US takes out Al Qaeda leader Ayman Al Zawahiri in ‘successful’ Afghanistan counterterrorism operation
Two intelligence sources say Al Qaeda leader Ayman Al Zawahiri was killed in a CIA drone strike
President Biden on Monday night at 7:30 p.m. E.T. is expected to address the nation from the White House on the operation.
“Over the weekend, the United States conducted a counterterrorism operation against a significant Al Qaeda target in Afghanistan,” the senior administration official told Fox News Monday. “The operation was successful and there were no civilian casualties.”
Two intelligence sources tell Fox News Al Qaeda leader Ayman Al Zawahiri was killed in the CIA drone strike.
Chairman of the Joint Chiefs of Staff Gen. Mark Milley, last September, warned lawmakers that terror groups like Al Qaeda may be able to grow much faster following the U.S. withdrawal from Afghanistan.

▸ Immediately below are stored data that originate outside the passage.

/-- Memory is read and written, pages move between the tiers, and sluices fill. Each of the commands MEMORY_READ, MEMORY_WRITE, BULK_LINK_DOWN,
BULK_LINK_UP, BUFFER_WAYS_WRITE, HEAT_EPOCH, HEAT_MOVE, HEAT_MOVE_DONE, SLUICE_PREFETCH, SLUICE_FILL_START, SLUICE_FILL_DONE, RESOURCE_DONE,
RESOURCE_TIMEOUT completes: for every state and all operands of which its hypothesis holds (the can definition of Safety.lean named after
the command, which speaks of the state and the operands alone; none where none stands), exec answers a next state, and in it holds what the
command's clause states. Where a clause rests on a choice or reading of the model, the docstring of the command's meaning names the log
entry. -/
def Obligations.MemoryCommandsComplete : Prop :=
  -- MEMORY_READ (R237)
  (∀ (part : Fin 64) (addr : BitVec 64) (hint : CacheHint) (agent : MemAgent) (s : State), canMemoryRead part addr hint agent s = true → Runs (.memoryRead part addr hint agent) s fun t =>
    ∃ b, readsData s part addr.toNat 64 = some b ∧ t = (s.partTouch part addr.toNat 64 hint).emit (.readData (b.mapM id))) ∧
  -- MEMORY_WRITE (R631)
  (∀ (part : Fin 64) (addr : BitVec 64) (data : List Byte) (agent : MemAgent) (s : State), canMemoryWrite part addr data agent s = true → Runs (.memoryWrite part addr data agent) s fun t =>
    t = s.partStore part addr.toNat data) ∧
  -- BULK_LINK_DOWN (R245)
  (∀ (p : Fin 8) (s : State), canBulkLinkDown p s = true → Runs (.bulkLinkDown p) s fun t =>
    t.reg (bulkPage p) Rg.bulkPortStatusLinkUp = 0 ∧ t.reg (bulkPage p) Rg.bulkPortStatusWidth = 0 ∧ t.reg (bulkPage p) Rg.bulkPortStatusSpeed = 0 ∧
    (s.flag (bulkPage p) Rg.bulkPortStatusInSet = true → p.val ∈ t.tier.lostPorts ∧ (t.reg (bulkPage p) Rg.pageIntStatus).testBit 1 = true) ∧ t.mem = s.mem) ∧
  -- BULK_LINK_UP (R248)
  (∀ (p : Fin 8) (width speed : Fin 4) (s : State), canBulkLinkUp p width speed s = true → Runs (.bulkLinkUp p width speed) s fun t =>
    t.reg (bulkPage p) Rg.bulkPortStatusLinkUp = 1 ∧ t.reg (bulkPage p) Rg.bulkPortStatusWidth = width ∧ t.reg (bulkPage p) Rg.bulkPortStatusSpeed = speed ∧ t.mem = s.mem) ∧
  -- BUFFER_WAYS_WRITE (R251)
  (∀ (who : Requester) (m : Fin 4) (value : BitVec 32) (s : State), canBufferWaysWrite who m value s = true → Runs (.bufferWaysWrite who m value) s fun t =>
    t.reg (msidPage m) Rg.msidBufferWaysWays = value.toNat % 65536 ∧
    (∀ w ∈ changedWays s m value, ∀ i, i < 2 ^ 23 → tabFind (bufKey m (w * 2 ^ 23) + i) t.mem.buf.cells = none) ∧
    t.mem = { s.mem with buf := t.mem.buf }) ∧
  -- HEAT_EPOCH (R258)
  (∀ (part : Fin 64) (s : State), canHeatEpoch part s = true → Runs (.heatEpoch part) s fun t =>
    t = { s with tier := { s.tier with pages := t.tier.pages }, parts := t.parts } ∧
    (tabGet {} part.val t.parts).heatAt = (tabGet {} part.val s.parts).heatAt + heatEpochNs s part ∧ t.tier.pages.map (·.1) = s.tier.pages.map (·.1) ∧
    ∀ key e, tabFind key s.tier.pages = some e → tabFind key t.tier.pages = some (if key / 2 ^ 25 = part.val ∧ !e.pinned ∧ !e.compressed then { e with heat := e.heat / 2 } else e)) ∧
  -- HEAT_MOVE (R258)
  (∀ (part : Fin 64) (s : State), canHeatMove part s = true → Runs (.heatMove part) s fun t =>
    ∃ page tier, heatChoice s part = some (page, tier) ∧ t = startMove part page tier true none s) ∧
  -- HEAT_MOVE_DONE (R258)
  (∀ (part : Fin 64) (s : State), canHeatMoveDone part s = true → Runs (.heatMoveDone part) s fun t =>
    ∃ m, tabFind part.val s.tier.moves = some m ∧ t = (finishPage part m.1 s).bump (partPage part) Rg.partHeatMovesCount) ∧
  -- SLUICE_PREFETCH (R267)
  (∀ (engine : Fin 64) (s : State), canSluicePrefetch engine s = true → Runs (.sluicePrefetch engine) s fun t =>
    ∃ r h src len, sluiceAt s engine 0 = some (r, h, src, len) ∧
    (sluiceTakes s r h.pace = true → t = nextEntry engine { r with granted := false } h ((sluiceTaken s r h.pace).partTouch r.part src len .keep)) ∧
    (∀ n, sluiceQueues s r h.pace = some n → (t.sem n).waiters = (s.sem n).waiters ++ [.sluice engine] ∧ (t.sem n).count = (s.sem n).count ∧
      tabFind engine.val t.tier.sluices = some { r with waits := some n } ∧ t.mem = s.mem)) ∧
  -- SLUICE_FILL_START (R267)
  (∀ (engine : Fin 64) (s : State), canSluiceFillStart engine s = true → Runs (.sluiceFillStart engine) s fun t =>
    ∃ r h src len, sluiceAt s engine 1 = some (r, h, src, len) ∧
    (sluiceTakes s r (h.freeBase + r.fills % h.slots) = true →
      t = setSluice engine { r with granted := false, filling := true, fillAt := s.now, unit := 0 } ((sluiceTaken s r (h.freeBase + r.fills % h.slots)).partTouch r.part src len)) ∧
    (∀ n, sluiceQueues s r (h.freeBase + r.fills % h.slots) = some n → (t.sem n).waiters = (s.sem n).waiters ++ [.sluice engine] ∧ (t.sem n).count = (s.sem n).count ∧
      tabFind engine.val t.tier.sluices = some { r with waits := some n } ∧ t.mem = s.mem)) ∧
  -- SLUICE_FILL_DONE (R268)
  (∀ (engine : Fin 64) (s : State), canSluiceFillDone engine s = true → Runs (.sluiceFillDone engine) s fun t =>
    ∃ r h src len b gate, sluiceAt s engine 1 = some (r, h, src, len) ∧ s.partBytesAll r.part src len = some b ∧ partSem s r.part (h.gateBase + r.fills % max 1 h.slots) = some gate ∧
    (rangeClear s r.part (fillSlot h r) len = true → t = nextEntry engine { r with fills := r.fills + 1 } h (addCount gate h.consumers (s.partStore r.part (fillSlot h r) b))) ∧
    (rangeClear s r.part (fillSlot h r) len = false → t = s.partStore r.part (fillSlot h r) b)) ∧
  -- RESOURCE_DONE (R272)
  (∀ (part : Fin 64) (unit : BitVec 64) (source : ReplicaSource) (data : List Byte) (writeFails : Bool) (s : State), canResourceDone part unit source data writeFails s = true → Runs (.resourceDone part unit source data writeFails) s fun t =>
    ∃ i o, objectAt s part unit.toNat = some (i, o) ∧
    ((if o.compressed then decodeStored o data else some (data.take 4096)) = none → t = loseUnit part unit.toNat s) ∧
    (∀ good, (if o.compressed then decodeStored o data else some (data.take 4096)) = some good →
      (writeFails = true → tabFind (unitOf s part unit.toNat) t.tier.units = some (.ready good (List.range ((good.length + 63) / 64))) ∧ t.mem = s.mem) ∧
      (writeFails = false → tabFind (unitOf s part unit.toNat) t.tier.units = none ∧
        t.mem = (ownWrite part (storedPlace (s.bump (partPage part) Rg.partResourceCountResourced) part unit.toNat o)
          (if o.compressed then data else data.take 4096) (s.bump (partPage part) Rg.partResourceCountResourced)).mem))) ∧
  -- RESOURCE_TIMEOUT (R273)
  (∀ (part : Fin 64) (unit : BitVec 64) (error : Bool) (s : State), canResourceTimeout part unit error s = true → Runs (.resourceTimeout part unit error) s fun t =>
    t = loseUnit part unit.toNat s ∧ tabFind (unitOf s part unit.toNat) t.tier.units = some .lost ∧ t.mem = s.mem)

/-- Objects are declared, released, moved, loaded and filled; sluices start and stop. Each of the commands OBJECT_DECLARE, OBJECT_RELEASE,
OBJECT_MOVE, OBJECT_PAGE_MOVED, LOAD_OBJECT, FILL, SLUICE_START, SLUICE_STOP, TWIN_COPY_STALE completes: for every state and all operands of
which its hypothesis holds (the can definition of Safety.lean named after the command, which speaks of the state and the operands alone;
none where none stands), exec answers a next state, and in it holds what the command's clause states. Where a clause rests on a choice or
reading of the model, the docstring of the command's meaning names the log entry. -/
def Obligations.ObjectCommandsComplete : Prop :=
  -- OBJECT_DECLARE (R254)
  (∀ (q : CmdRef) (data : HostData) (s : State), canObjectDeclare q data s = true → Runs (.objectDeclare q data) s fun t =>
    ∃ c b, startedCmd s q [0x10] true = some c ∧ cmdData s c data 64 = some b ∧
    t = complete c 0 0 (declareObject c.part (BitVec.ofNat 512 (leNat b)) (dataState c 64 b s)).2 ∧
    tabFind (objKey c.part (dField (BitVec.ofNat 512 (leNat b)) 0 0 16)) (declareObject c.part (BitVec.ofNat 512 (leNat b)) (dataState c 64 b s)).2.tier.objects =
      some (objectRec (BitVec.ofNat 512 (leNat b)))) ∧
  -- OBJECT_RELEASE (R256)
  (∀ (q : CmdRef) (object : BitVec 16) (s : State), canObjectRelease q object s = true → Runs (.objectRelease q object) s fun t =>
    ∃ c o, startedCmd s q [0x11] true = some c ∧ objectFree (startedState c s) c.part object.toNat = some o ∧
    t = complete c 0 0 (dropObject c.part object.toNat o (startedState c s)) ∧
    tabFind (objKey c.part object.toNat) (dropObject c.part object.toNat o (startedState c s)).tier.objects = none) ∧
  -- OBJECT_MOVE (R256)
  (∀ (q : CmdRef) (object : BitVec 16) (tier : Fin 4) (s : State), canObjectMove q object tier s = true → Runs (.objectMove q object tier) s fun t =>
    ∃ c o, startedCmd s q [0x12] true = some c ∧ objectMovable (startedState c s) c.part object.toNat tier = some o ∧
    (tier.val = o.tier → t = complete c 0 0 (startedState c s)) ∧
    (tier.val ≠ o.tier → ∀ page, nextToMove (startedState c s) c.part object.toNat tier = some page →
      t = startMove c.part page tier false (some (sqKey c.sq, c.id.toNat)) (markStarted c (startedState c s))) ∧
    (tier.val ≠ o.tier → nextToMove (startedState c s) c.part object.toNat tier = none → ∃ u, t = complete c 0 0 u ∧ u.mem = (startedState c s).mem ∧
      tabFind (objKey c.part object.toNat) u.tier.objects = some { o with tier := tier })) ∧
  -- OBJECT_PAGE_MOVED (R256)
  (∀ (part : Fin 64) (s : State), canObjectPageMoved part s = true → Runs (.objectPageMoved part) s fun t =>
    ∃ m cmd, tabFind part.val s.tier.moves = some (m, cmd) ∧
    (copyHeld s part m.page ≠ [] → t = s.each (copyHeld s part m.page) (touchPart .allocate part)) ∧
    (copyHeld s part m.page = [] →
    (∀ page, nextToMove (finishPage part m s) part m.object m.tier = some page → t = startMove part page m.tier false cmd (finishPage part m s)) ∧
    (nextToMove (finishPage part m s) part m.object m.tier = none → ∃ u, t = moveComplete cmd u ∧ u.mem = (finishPage part m s).mem ∧
      ∀ o, tabFind (objKey part m.object) (finishPage part m s).tier.objects = some o → tabFind (objKey part m.object) u.tier.objects = some { o with tier := m.tier }))) ∧
  -- LOAD_OBJECT (R255)
  (∀ (q : CmdRef) (kind : LoadKind) (data : HostData) (s : State), canLoadObject q kind data s = true → Runs (.loadObject q kind data) s fun t =>
    ∃ c b, startedCmd s q [0x13] true = some c ∧ cmdData s c data (cmdLen c) = some b ∧
    (∀ i, kind = .object i → t = startLong c (cmdLen c) b (dataState c (cmdLen c) b s) 0 i.toNat) ∧
    (∀ n, kind = .coreProgram n → t = startLong c (cmdLen c) b (dataState c (cmdLen c) b s) 1 n.val) ∧
    (∀ n, kind = .sigcProgram n → t = startLong c (cmdLen c) b (dataState c (cmdLen c) b s) 2 n.val)) ∧
  -- FILL (R276)
  (∀ (q : CmdRef) (target : FillTarget) (pattern : BitVec 64) (s : State), canFill q target pattern s = true → Runs (.fill q target pattern) s fun t =>
    ∃ c, startedCmd s q [0x14] true = some c ∧
    (∀ a n, target = .range a n → t = if n = 0 then complete c 0 0 (startedState c s) else startLong c n.toNat (toBytes 8 pattern.toNat) (startedState c s) 0 0 a.toNat) ∧
    (∀ m, target = .core m → t = startLong c (2 ^ 22) (toBytes 8 pattern.toNat) (startedState c s) 1 m.val) ∧
    (∀ m, target = .sigc m → t = startLong c (2 ^ 19) (toBytes 8 pattern.toNat) (startedState c s) 2 m.val)) ∧
  -- SLUICE_START (R266)
  (∀ (q : CmdRef) (list : BitVec 64) (s : State), canSluiceStart q list s = true → Runs (.sluiceStart q list) s fun t =>
    ∃ c e u, startedCmd s q [0x15] true = some c ∧ freeEngine (startedState c s) = some e ∧ t = complete c 0 0 u ∧
    tabFind e u.tier.sluices = some { part := c.part, list := list.toNat }) ∧
  -- SLUICE_STOP (R267)
  (∀ (q : CmdRef) (list : BitVec 64) (s : State), canSluiceStop q list s = true → Runs (.sluiceStop q list) s fun t =>
    ∃ c e r u, startedCmd s q [0x16] true = some c ∧ (startedState c s).tier.sluices.find? (fun e => e.2.part == c.part && e.2.list == list.toNat) = some (e, r) ∧
    t = complete c 0 0 u ∧ tabFind e u.tier.sluices = none ∧ (r.filling = false → u = dropSluices (fun n _ => n == e) (startedState c s))) ∧
  -- TWIN_COPY_STALE (R539)
  (∀ (k : Fin 64) (object : BitVec 16) (q : CmdRef) (s : State), canTwinCopyStale k object q s = true → Runs (.twinCopyStale k object q) s fun t =>
    ∃ l, longOf s q.sq q.id = some l ∧ t = endLong l 0 { s with twin := { s.twin with stale := s.twin.stale ++ [objKey k object.toNat] } })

Defense Secretary Lloyd Austin, at the time, said that the focus of continued U.S. military efforts in Afghanistan would be countering terrorist threats, not the Taliban. Austin said the U.S. would “keep an eye on” Al Qaeda, the extremist network whose use of Afghanistan as a haven for planning the 9/11 attacks on the United States was the reason U.S. forces invaded Afghanistan in 2001.
Ayman Al Zawahiri appeared in a video last year commemorating 20 years after the 9/11 terrorist attacks despite rumors that he died months earlier.
Al Zawahiri was appointed the successor to Usama bin Laden in June 2011, a month after the terrorist leader was shot and killed by U.S. forces at a compound in Abbottabad, Pakistan.